I have been on hrt since 01/11.  My test level fluctuates between 800 & 900.

1ml test e (210/mg/ml) every 6 days
5iu hgh ED (2.5iu upon waking ~ 2.5iu before bed) 5 on 2 off
.5mg Anastrozole 2x per week
1ml B12 same schedule as hgh


----------



## NbleSavage (Aug 31, 2012)

Cruise at 200 Mg Test E split over two pins weekly.

Have since added 150 Mg Tren E, also split over two pins weekly.

When on blast, I double the Tren and add 400 mg Mast E weekly.
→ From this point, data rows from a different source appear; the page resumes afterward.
-- ==== Sys2Proof/Machine/Elem.lean ====
section
/-! DEFINITION. Elementwise operations of a vector engine (R107, R123, R255): FP32 and INT32 arithmetic, the four
operations that are not correctly rounded, comparisons and conversions. -/

namespace Sys2Proof.Machine

/-! ### Approximations good far beyond 2 units in the last place -/

/-- Integer square root, bit by bit: `r` is the root so far, `n` the bits left. -/
def isqrtGo : Nat → Nat → Nat → Nat
  | 0, _, r => r
  | n + 1, x, r =>
    let c := r + 2 ^ n
    isqrtGo n x (if c * c ≤ x then c else r)

/-- floor of the square root. -/
def isqrt (x : Nat) : Nat := isqrtGo (Nat.log2 x / 2 + 1) x 0

/-- Sum of z^(2k+1) / (2k+1) for k below a count. -/
def atanhSum : Nat → Nat → Frac → Frac → Frac → Frac
  | 0, _, _, _, acc => acc
  | n + 1, k, p, z2, acc =>
    let p := Frac.mul p z2
    atanhSum n (k + 2) p z2 (Frac.add acc (Frac.mul p ⟨1, k + 2⟩))

/-- ln of a fraction near 1 by its series. -/
def lnSeries (m : Frac) : Frac :=
  let z := Frac.div (Frac.sub m Frac.one) (Frac.add m Frac.one)
  Frac.mul ⟨2, 1⟩ (atanhSum 20 1 z (Frac.mul z z) z)

/-- ln 2. -/
def ln2 : Frac := lnSeries ⟨2, 1⟩

/-- ln of a positive fraction. -/
def lnApprox (q : Frac) : Frac :=
  let e := Frac.ilog2 q
  let m := Frac.mul q (Frac.pow2 (-e))
  let (m, e) := if Frac.lt ⟨3, 2⟩ m then (Frac.div m ⟨2, 1⟩, e + 1) else (m, e)
  Frac.add (lnSeries m) (Frac.mul (Frac.ofInt e) ln2)

/-- Sum of r^k / k!. -/
def expSum : Nat → Nat → Frac → Frac → Frac → Frac
  | 0, _, _, _, acc => acc
  | n + 1, k, r, t, acc =>
    let t := Frac.mul t (Frac.div r ⟨k, 1⟩)
    expSum n (k + 1) r t (Frac.add acc t)

/-- e to a power whose magnitude is below 200. -/
def expApprox (x : Frac) : Frac :=
  let n := (Frac.div x ln2).floor
  let r := Frac.sub x (Frac.mul (Frac.ofInt n) ln2)
  Frac.mul (expSum 18 1 r Frac.one Frac.one) (Frac.pow2 n)

/-! ### Operations of R123 -/

/-- A free draw for one element: its draw and its place. -/
structure Draw where
  n : Nat
  k : Nat
  deriving DecidableEq, Repr

/-- An FP32 result within 2 units in the last place of a positive exact value, as Config leaves it open. Where the exact
value is no normal number the bound of R123 does not apply: below the smallest normal the magnitude is free up to it, so
that a subnormal result is kept (R107), and above the largest finite value it is one of the two largest or infinite; the
sign is the exact value's (R123, log entry 10). -/
def nearUlp (dr : Draw) (neg : Bool) (v : Frac) : Word32 :=
  let free := (Config.freeF32 dr.n dr.k).toNat
  if Frac.lt v fp32.minNormal then BitVec.ofNat 32 (fp32.signed neg (free % 0x00800001))
  else if Frac.le (Frac.pow2 129) v then BitVec.ofNat 32 (fp32.signed neg 0x7F800000)
  else if Frac.lt fp32.maxMag v then BitVec.ofNat 32 (fp32.signed neg (0x7F7FFFFE + free % 3))
  else
    let base := toF32 (.fin neg v)
    let c := BitVec.ofInt 32 ((base.toNat : Int) + Config.ulpError dr.n dr.k)
    match f32 c with
    | .fin n m =>
      if n = neg ∧ Frac.le (Frac.abs (Frac.sub m v)) (Frac.pow2 (Frac.ilog2 v - 22)) then c else base
    | _ => base

def w32NaN : Word32 := BitVec.ofNat 32 fp32.nanCode
def w32Inf (neg : Bool) : Word32 := BitVec.ofNat 32 (fp32.signed neg 0x7F800000)
def w32Zero (neg : Bool) : Word32 := BitVec.ofNat 32 (fp32.signed neg 0)
def w32One : Word32 := 0x3F800000

/-- 1 / A. -/
def fRcp (dr : Draw) (a : FVal) : Word32 :=
  match a with
  | .nan => w32NaN
  | .inf n => w32Zero n
  | .fin n m => if Frac.isZero m then w32Inf n else nearUlp dr n (Frac.div Frac.one m)

/-- 1 / √A. -/
def fRsq (dr : Draw) (a : FVal) : Word32 :=
  match a with
  | .nan => w32NaN
  | .inf n => if n then w32NaN else w32Zero false
  | .fin n m =>
    if Frac.isZero m then w32Inf n
    else if n then w32NaN
    else
      let e := Frac.ilog2 m / 2
      let y := Frac.div Frac.one (Frac.mul m (Frac.pow2 (-2 * e)))
      nearUlp dr false (Frac.mul ⟨isqrt (Frac.mul y (Frac.pow2 80)).trunc, 2 ^ 40⟩ (Frac.pow2 (-e)))

/-- e^A; beyond a magnitude of 150 the exact value is far outside the normal range. -/
def fExp (dr : Draw) (a : FVal) : Word32 :=
  match a with
  | .nan => w32NaN
  | .inf n => if n then w32Zero false else w32Inf false
  | .fin n m =>
    if Frac.isZero m then w32One
    else if Frac.lt ⟨150, 1⟩ m then nearUlp dr false (Frac.pow2 (if n then -200 else 200))
    else nearUlp dr false (expApprox (FVal.fin n m).frac)

/-- ln A. -/
def fLog (dr : Draw) (a : FVal) : Word32 :=
  match a with
  | .nan => w32NaN
  | .inf n => if n then w32NaN else w32Inf false
  | .fin n m =>
    if Frac.isZero m then w32Inf true
    else if n then w32NaN
    else
      let l := lnApprox m
      nearUlp dr (decide (l.num < 0)) (Frac.abs l)

/-- e^(A − B), +0 where both are −∞. -/
def fExpSub (dr : Draw) (a b : FVal) : Word32 :=
  if a = .inf true ∧ b = .inf true then w32Zero false else fExp dr (FVal.add a b.neg)

/-! ### Minimum, maximum and comparisons (R131, R132) -/

/-- Maximum or minimum of FP32 words; a NaN gives the canonical NaN. -/
def fMinMax (max_ : Bool) (a b : Word32) : Word32 :=
  if (f32 a).isNan || (f32 b).isNan then w32NaN
  else if max_ then (if FVal.lt (f32 a) (f32 b) then b else a)
  else (if FVal.lt (f32 b) (f32 a) then b else a)

/-- Condition of a comparison from "equal" and "less" (R252). -/
def condOf (cond : Nat) (eq lt : Bool) : Bool :=
  match cond with
  | 0 => eq | 1 => !eq | 2 => lt | 3 => lt || eq | 4 => !lt && !eq | _ => !lt

/-- FCMP of one element. -/
def fCmp (cond : Nat) (a b : Word32) : Bool :=
  let x := f32 a
  let y := f32 b
  if x.isNan || y.isNan then cond == 1
  else
    let lt := FVal.ltNum x y
    condOf cond (!lt && !FVal.ltNum y x) lt

/-- ICMP of one element. -/
def iCmp (cond : Nat) (a b : Word32) : Bool := condOf cond (a == b) (decide (a.toInt < b.toInt))

/-- Integer operations of opcodes 0x10 to 0x1A. -/
def iOp (op : Nat) (a b : Word32) : Word32 :=
  let n := b.toNat % 32
  match op with
  | 0x10 => a + b
  | 0x11 => a - b
  | 0x12 => a * b
  | 0x13 => if b.toInt < a.toInt then b else a
  | 0x14 => if a.toInt < b.toInt then b else a
  | 0x15 => a &&& b
  | 0x16 => a ||| b
  | 0x17 => a ^^^ b
  | 0x18 => a <<< n
  | 0x19 => a >>> n
  | _ => a.sshiftRight n

/-- CVTFI: result and numeric events (log entry 10 for an infinity that does not saturate). -/
def cvtFI (dr : Draw) (round : Nat) (sat : Bool) (a : Word32) : Word32 × NumEv :=
  match f32 a with
  | .nan => (0, { nanToZero := true })
  | .inf n =>
    if sat then (if n then 0x80000000 else 0x7FFFFFFF, { saturated := true }) else (Config.freeF32 dr.n dr.k, {})
  | .fin n m =>
    let q := roundInt (roundOf round) (FVal.fin n m).frac
    if q < -2147483648 ∨ 2147483647 < q then
      if sat then (if q < 0 then 0x80000000 else 0x7FFFFFFF, { saturated := true }) else (BitVec.ofInt 32 q, {})
    else (BitVec.ofInt 32 q, {})

/-- CVTIF. -/
def cvtIF (a : Word32) : Word32 := toF32 (FVal.ofFrac (Frac.ofInt a.toInt))

/-! ### Sums and products in an open order (R258) -/

/-- Terms of a float sum or product combined in an open order. -/
def f32RedAny (mul : Bool) (draw : Nat) : Nat → List Word32 → Word32
  | 0, l => l.headD 0
  | n + 1, l =>
    match l with
    | [] => 0
    | [a] => a
    | a :: b :: rest =>
      let len := rest.length + 2
      let i := Config.sumPick draw (2 * n) % len
      let l' := (a :: b :: rest).eraseIdx i
      let j := Config.sumPick draw (2 * n + 1) % (len - 1)
      let x := (a :: b :: rest).getD i 0
      let y := l'.getD j 0
      f32RedAny mul draw n (l'.eraseIdx j ++ [if mul then f32Mul x y else f32Add x y])

/-- A word widened from a format's code: INT32 for an integer code, FP32 with the canonical NaN for a float code
(R118, R268). -/
def widen (fmt c : Nat) : Word32 :=
  if fmt ≤ 3 ∨ fmt = 7 ∨ fmt = 8 then BitVec.ofInt 32 (decodeElem fmt none c).1.frac.num
  else toF32 (decodeElem fmt none c).1

end Sys2Proof.Machine
end

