-- ==== Sys2Proof/Machine/Vector.lean ====
section
/-! DEFINITION. Vector engines: the execution of prologues and bodies on tile registers, masks and ports (R234 to R287). -/

namespace Sys2Proof.Machine

/-- What a program runs on. -/
structure VeEnv where
  c : Cmd
  w : WorkItem
  /-- The stage's descriptor. -/
  d : Nat
  /-- A finishing program rather than a VEC_RUN. -/
  fin : Bool
  prog : VProg
  /-- Accumulator words by row; empty for a VEC_RUN. -/
  rows : List (List Word32)
  /-- The set consumed a poisoned beat. -/
  setPoison : Bool
  deriving DecidableEq, Repr

/-- A vector engine under way: the module, the registers, the run's status, statistics and max-abs, and its next draw. -/
structure VeRun where
  s : State
  ve : VeState
  /-- The accumulator set still held. -/
  set : Option Nat
  status : Word16
  stats : TileStats
  maxAbs : Frac
  draw : Nat
  /-- The last instruction issued (R276). -/
  last : Option (Nat × Nat)

/-! ### Registers (R234 to R238, R247) -/

/-- Elements of a register of 8 × 32. -/
def tileOf (f : Nat → Nat → Word32) : List Word32 := (List.range 256).map (fun k => f (k / 32) (k % 32))

/-- Element (r, l). -/
def tileAt (t : List Word32) (r l : Nat) : Word32 := t.getD (32 * r + l) 0

/-- A tile register. -/
def VeState.treg (v : VeState) (i : Nat) : List Word32 := kgetD v.tregs i (List.replicate 256 0)

/-- A mask from its bits. -/
def maskOf (f : Nat → Nat → Bool) : BitVec 256 :=
  BitVec.ofNat 256 ((List.range 256).foldl (fun n k => n + b2n (f (k / 32) (k % 32)) * 2 ^ k) 0)

/-- Bit (r, l) of a mask. -/
def maskAt (m : BitVec 256) (r l : Nat) : Bool := bit m.toNat (32 * r + l)

/-- M0 for a loop index: the validity of its slice; all ones in a VEC_RUN (R247). -/
def VeEnv.m0 (v : VeEnv) (i r l : Nat) : Bool :=
  !v.fin || (decide (64 * v.w.rt + 8 * (i % 8) + r < dM v.d) && decide (32 * v.w.ct + l < dN v.d))

/-- A mask register. -/
def VeEnv.mask (v : VeEnv) (ve : VeState) (i m r l : Nat) : Bool :=
  if m = 0 then v.m0 i r l else maskAt (kgetD ve.masks m 0) r l

/-- Q0 to Q7 (R241). -/
def VeEnv.qs (v : VeEnv) : List Word32 :=
  let st := v.w.stage
  let s := v.c.sOut st
  let inv := toF32 (divScale fOne s)
  if v.fin then
    let o := v.c.outCtl st
    [toF32 s, inv, BitVec.ofInt 32 (actZero v.d), BitVec.ofInt 32 o.zOut, toF32 o.lo, toF32 o.hi
    , BitVec.ofNat 32 (dM v.d), BitVec.ofNat 32 (dN v.d)]
  else
    (if vrSlotEn v.d then [toF32 s, inv] else [BitVec.ofNat 32 (vrQ v.d 0), BitVec.ofNat 32 (vrQ v.d 1)])
      ++ (List.range 6).map (fun i => BitVec.ofNat 32 (vrQ v.d (i + 2)))

/-- Instructions whose operands and immediate are INT32. -/
def vIntOp (op : Nat) : Bool := (decide (0x10 ≤ op) && decide (op ≤ 0x1B)) || op == 0x21 || vIntRed op

/-- A source's elements (R246, R253). -/
def VeEnv.src (v : VeEnv) (ve : VeState) (w i code : Nat) : List Word32 :=
  let slice (k : Nat) : List Word32 := tileOf (fun r l => (v.rows.getD (8 * k + r) []).getD l 0)
  let imm : Word32 := if vIntOp (vOp w) then BitVec.ofInt 32 (sext 16 (vImm w)) else BitVec.ofNat 32 (vImm w * 65536)
  if code < 0x20 then ve.treg (relReg (vRel w) code i)
  else if code < 0x28 then slice (code - 0x20)
  else if code = 0x28 then slice (i % 8)
  else if code = 0x29 then List.replicate 256 imm
  else if code < 0x32 then List.replicate 256 (ve.qs.getD (code - 0x2A) 0)
  else if code = 0x32 then tileOf (fun _ l => BitVec.ofNat 32 l)
  else if code = 0x33 then tileOf (fun r _ => BitVec.ofNat 32 r)
  else if code = 0x35 then List.replicate 256 (BitVec.ofNat 32 v.w.rt)
  else if code = 0x36 then List.replicate 256 (BitVec.ofNat 32 v.w.ct)
  else List.replicate 256 0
Been on TRT since 2010. Best thing thats happened to me. Literally changed the quality of my life.


----------



## 03ACE (Aug 31, 2012)

.3 ml (60mg) Test E E84H. .2ml Liquidex E84H day after injection. TT @ ~700 on the day of injection. E2 @ 18. Feeling 1000% better than I was at the beginning of the year before starting treatment. So is my wife....


----------



## Bullseye Forever (Aug 31, 2012)

while off cycle,i pin twice/week,my trt dose is 300mg/week and i pin 150mg on sunday and another 150mg on wednesday,and i pin in my quads mostly to give my hips a break,i also take HCG,on monday i subq 250iu and again on thursday another 250iu and use 6.25mg of aromasin ed.....then i take 50mg of proviron/day for libido and it gives me a great feeling,of well being,if that makes any sense,and lastly,i take NAC 100mg/day to help stablize my HCG,makes it work more effiently


----------



## BBE (Aug 31, 2012)

I won't say dose I cruise on, but I like to always do EOD injects all the time no matter what dose I'm running or cruising on.  And then always aromasin for an AI, so much better for you and your lipids, plus reduces shbg as well.  Other than that I cruise on a small dose of tadalafil, and a little T3.


----------



## Bullseye Forever (Sep 1, 2012)

BBE said:


> I won't say dose I cruise on, but I like to always do EOD injects all the time no matter what dose I'm running or cruising on.  And then always aromasin for an AI, so much better for you and your lipids, plus reduces shbg as well.  Other than that I cruise on a small dose of tadalafil, and a little T3.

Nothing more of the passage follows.